◆ What to produce ◆
Of the lines listed below, return exactly those that run from the line containing "between commas. -/" through the line containing "host-writable one and", both included.
Start of Block
-- ==== Sys2Proof/Machine/Program.lean ====
section
/-! DEFINITION. Host programs (R74): the items a program is written in, the host accesses they stand for, and the
syntax of a line. -/

namespace Sys2Proof.Machine

/-- One item of a host program: an operation or one of the three directives (R74). -/
inductive ProgramItem where
  | op (i : Instr)
  /-- `WR reg, value`; with `HOP` it issues an operation (DESIGN CHOICE, log entry 19). -/
  | wr (num value : Nat)
  /-- `POKE space, addr, byte` -/
  | poke (sp : Space) (addr : Nat) (b : Byte)
  /-- `FILL space, addr, n, byte` -/
  | fill (sp : Space) (addr n : Nat) (b : Byte)
  deriving DecidableEq, Repr

/-- The host accesses an item stands for: an operation is a write of its word to `HOP`, `FILL` is n `POKE`s (R74). `WR`
of any register is a write at the register port; R74 leaves open whether `WR` may name `HOP`, which R35 lists as
host write-only: here it may, and `WR HOP, v` issues the operation of the word v (DESIGN CHOICE, log entry 19). -/
def itemInputs : ProgramItem → List Input
  | .op i => [.regWrite 0 (encode i).toNat]
  | .wr num value => [.regWrite num value]
  | .poke sp a b => [.memWrite sp a b]
  | .fill sp a n b => (List.range' a n).map fun addr => .memWrite sp addr b

/-- The host is about to run a program: its accesses are the next inputs, after those already there. -/
def loadProgram (items : List ProgramItem) (s : State) : State :=
  { s with inbox := s.inbox ++ items.flatMap itemInputs }

/-! ### The syntax of a line -/

/-- The characters between the parts of a line. -/
def isBlank (c : Char) : Bool := c == ' ' || c == '\t'

/-- Without the blanks at both ends. -/
def trimBlanks (cs : List Char) : List Char := ((cs.dropWhile isBlank).reverse.dropWhile isBlank).reverse

/-- The fields between commas. -/
def splitCommas : List Char → List (List Char)
  | [] => [[]]
  | c :: cs =>
    if c = ',' then [] :: splitCommas cs
    else
      match splitCommas cs with
      | [] => [[c]]
      | field :: fields => (c :: field) :: fields

/-- The value of a digit in a base of at most 16. -/
def digitValue (base : Nat) (c : Char) : Option Nat :=
  let n := c.toNat
  let v := if 48 ≤ n ∧ n ≤ 57 then n - 48 else if 65 ≤ n ∧ n ≤ 70 then n - 55 else if 97 ≤ n ∧ n ≤ 102 then n - 87 else 16
  if v < base then some v else none

/-- The value of digits, most significant first, on top of a value already read. -/
def digitsValue (base : Nat) : Nat → List Char → Option Nat
  | acc, [] => some acc
  | acc, c :: cs =>
    match digitValue base c with
    | some d => digitsValue base (base * acc + d) cs
    | none => none

/-- A decimal number or a `0x` hexadecimal number (R74). -/
def parseNumber : List Char → Option Nat
  | [] => none
  | ['0', 'x'] => none
  | '0' :: 'x' :: ds => digitsValue 16 0 ds
  | ds => digitsValue 10 0 ds

/-- The mnemonics of the operations without operand (R72). -/
def plainMnemonics : List (String × Instr) :=
  [("OPEN", .openPort), ("CLOSE", .close), ("HOME", .home), ("CENTER", .center), ("PREVIEW", .preview),
    ("MOVE_UP", .moveUp), ("MOVE_DOWN", .moveDown), ("MOVE_LEFT", .moveLeft), ("MOVE_RIGHT", .moveRight),
    ("PAUSE", .pause), ("RESET", .reset), ("ERASE", .erase), ("ERASE_SETTLED", .eraseSettled),
    ("UPLOAD_IMAGE", .uploadImage), ("UPLOAD_RAW", .uploadRaw), ("AWAIT_DRAIN", .awaitDrain), ("CONVERT", .convert),
    ("UNPACK", .unpack)]

/-- The names of the registers with their numbers (R35), all of which `WR` may name: R74 asks for a host-writable one and
leaves `HOP` open (DESIGN CHOICE, log entry 19: `WR HOP, v` issues an operation); the register port refuses the
read-only ones. -/
def regNames : List (String × Nat) :=
  [("HOP", 0), ("STATUS", 1), ("COUNT", 2), ("STATE", 3), ("IMG_W", 4), ("IMG_H", 5), ("IMG_FMT", 6),
    ("PAYLOAD_LEN", 7), ("ERASE_WAIT", 8), ("CHUNK", 9)]

/-- The names of the buffers (R50). -/
def spaceNames : List (String × Space) := [("IMG", .img), ("PAYLOAD", .payload), ("BMP", .bmp)]

/-- The entry of a name in a table. -/
def named {α : Type} (table : List (String × α)) (cs : List Char) : Option α :=
  (table.find? fun entry => decide (entry.1.toList = cs)).map (·.2)

/-- A number that is one byte. -/
def parseByte (cs : List Char) : Option Byte :=
  match parseNumber cs with
  | some n => if n < 256 then some (BitVec.ofNat 8 n) else none
  | none => none

/-- An item from its mnemonic and its operand fields (R74). -/
def parseItem (mnemonic : List Char) (fields : List (List Char)) : Option ProgramItem :=
  match fields with
  | [] => none
  | [a] =>
    if a = [] then (named plainMnemonics mnemonic).map ProgramItem.op
    else if mnemonic = "START".toList then (parseByte a).map fun v => .op (.start v)
    else none
  | [a, b] =>
    if mnemonic = "WR".toList then
      match named regNames a, parseNumber b with
      | some num, some value => some (.wr num value)
      | _, _ => none
    else none
  | [a, b, c] =>
    if mnemonic = "POKE".toList then
      match named spaceNames a, parseNumber b, parseByte c with
      | some sp, some addr, some v => some (.poke sp addr v)
      | _, _, _ => none
    else none
  | [a, b, c, d] =>
    if mnemonic = "FILL".toList then
      match named spaceNames a, parseNumber b, parseNumber c, parseByte d with
      | some sp, some addr, some n, some v => some (.fill sp addr n v)
      | _, _, _, _ => none
    else none
  | _ => none

/-- What a line of a host program is. -/
inductive Line where
  /-- Nothing but blanks and a comment. -/
  | blank
  | item (it : ProgramItem)
  /-- No line of R74's syntax. -/
  | malformed
  deriving DecidableEq, Repr

/-- One line of a host program: an item, with a comment from `;` on left out (R74; log entry 19). -/
def parseLine (line : String) : Line :=
  let text := trimBlanks (line.toList.takeWhile fun c => c != ';')
  if text = [] then .blank
  else
    let mnemonic := text.takeWhile fun c => !isBlank c
    let operands := text.dropWhile fun c => !isBlank c
    match parseItem mnemonic ((splitCommas operands).map trimBlanks) with
    | some it => .item it
    | none => .malformed

end Sys2Proof.Machine
end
End of Block
◆ Task result ◆
/-- The fields between commas. -/
def splitCommas : List Char → List (List Char)
  | [] => [[]]
  | c :: cs =>
    if c = ',' then [] :: splitCommas cs
    else
      match splitCommas cs with
      | [] => [[c]]
      | field :: fields => (c :: field) :: fields

/-- The value of a digit in a base of at most 16. -/
def digitValue (base : Nat) (c : Char) : Option Nat :=
  let n := c.toNat
  let v := if 48 ≤ n ∧ n ≤ 57 then n - 48 else if 65 ≤ n ∧ n ≤ 70 then n - 55 else if 97 ≤ n ∧ n ≤ 102 then n - 87 else 16
  if v < base then some v else none

/-- The value of digits, most significant first, on top of a value already read. -/
def digitsValue (base : Nat) : Nat → List Char → Option Nat
  | acc, [] => some acc
  | acc, c :: cs =>
    match digitValue base c with
    | some d => digitsValue base (base * acc + d) cs
    | none => none

/-- A decimal number or a `0x` hexadecimal number (R74). -/
def parseNumber : List Char → Option Nat
  | [] => none
  | ['0', 'x'] => none
  | '0' :: 'x' :: ds => digitsValue 16 0 ds
  | ds => digitsValue 10 0 ds

/-- The mnemonics of the operations without operand (R72). -/
def plainMnemonics : List (String × Instr) :=
  [("OPEN", .openPort), ("CLOSE", .close), ("HOME", .home), ("CENTER", .center), ("PREVIEW", .preview),
    ("MOVE_UP", .moveUp), ("MOVE_DOWN", .moveDown), ("MOVE_LEFT", .moveLeft), ("MOVE_RIGHT", .moveRight),
    ("PAUSE", .pause), ("RESET", .reset), ("ERASE", .erase), ("ERASE_SETTLED", .eraseSettled),
    ("UPLOAD_IMAGE", .uploadImage), ("UPLOAD_RAW", .uploadRaw), ("AWAIT_DRAIN", .awaitDrain), ("CONVERT", .convert),
    ("UNPACK", .unpack)]

/-- The names of the registers with their numbers (R35), all of which `WR` may name: R74 asks for a host-writable one and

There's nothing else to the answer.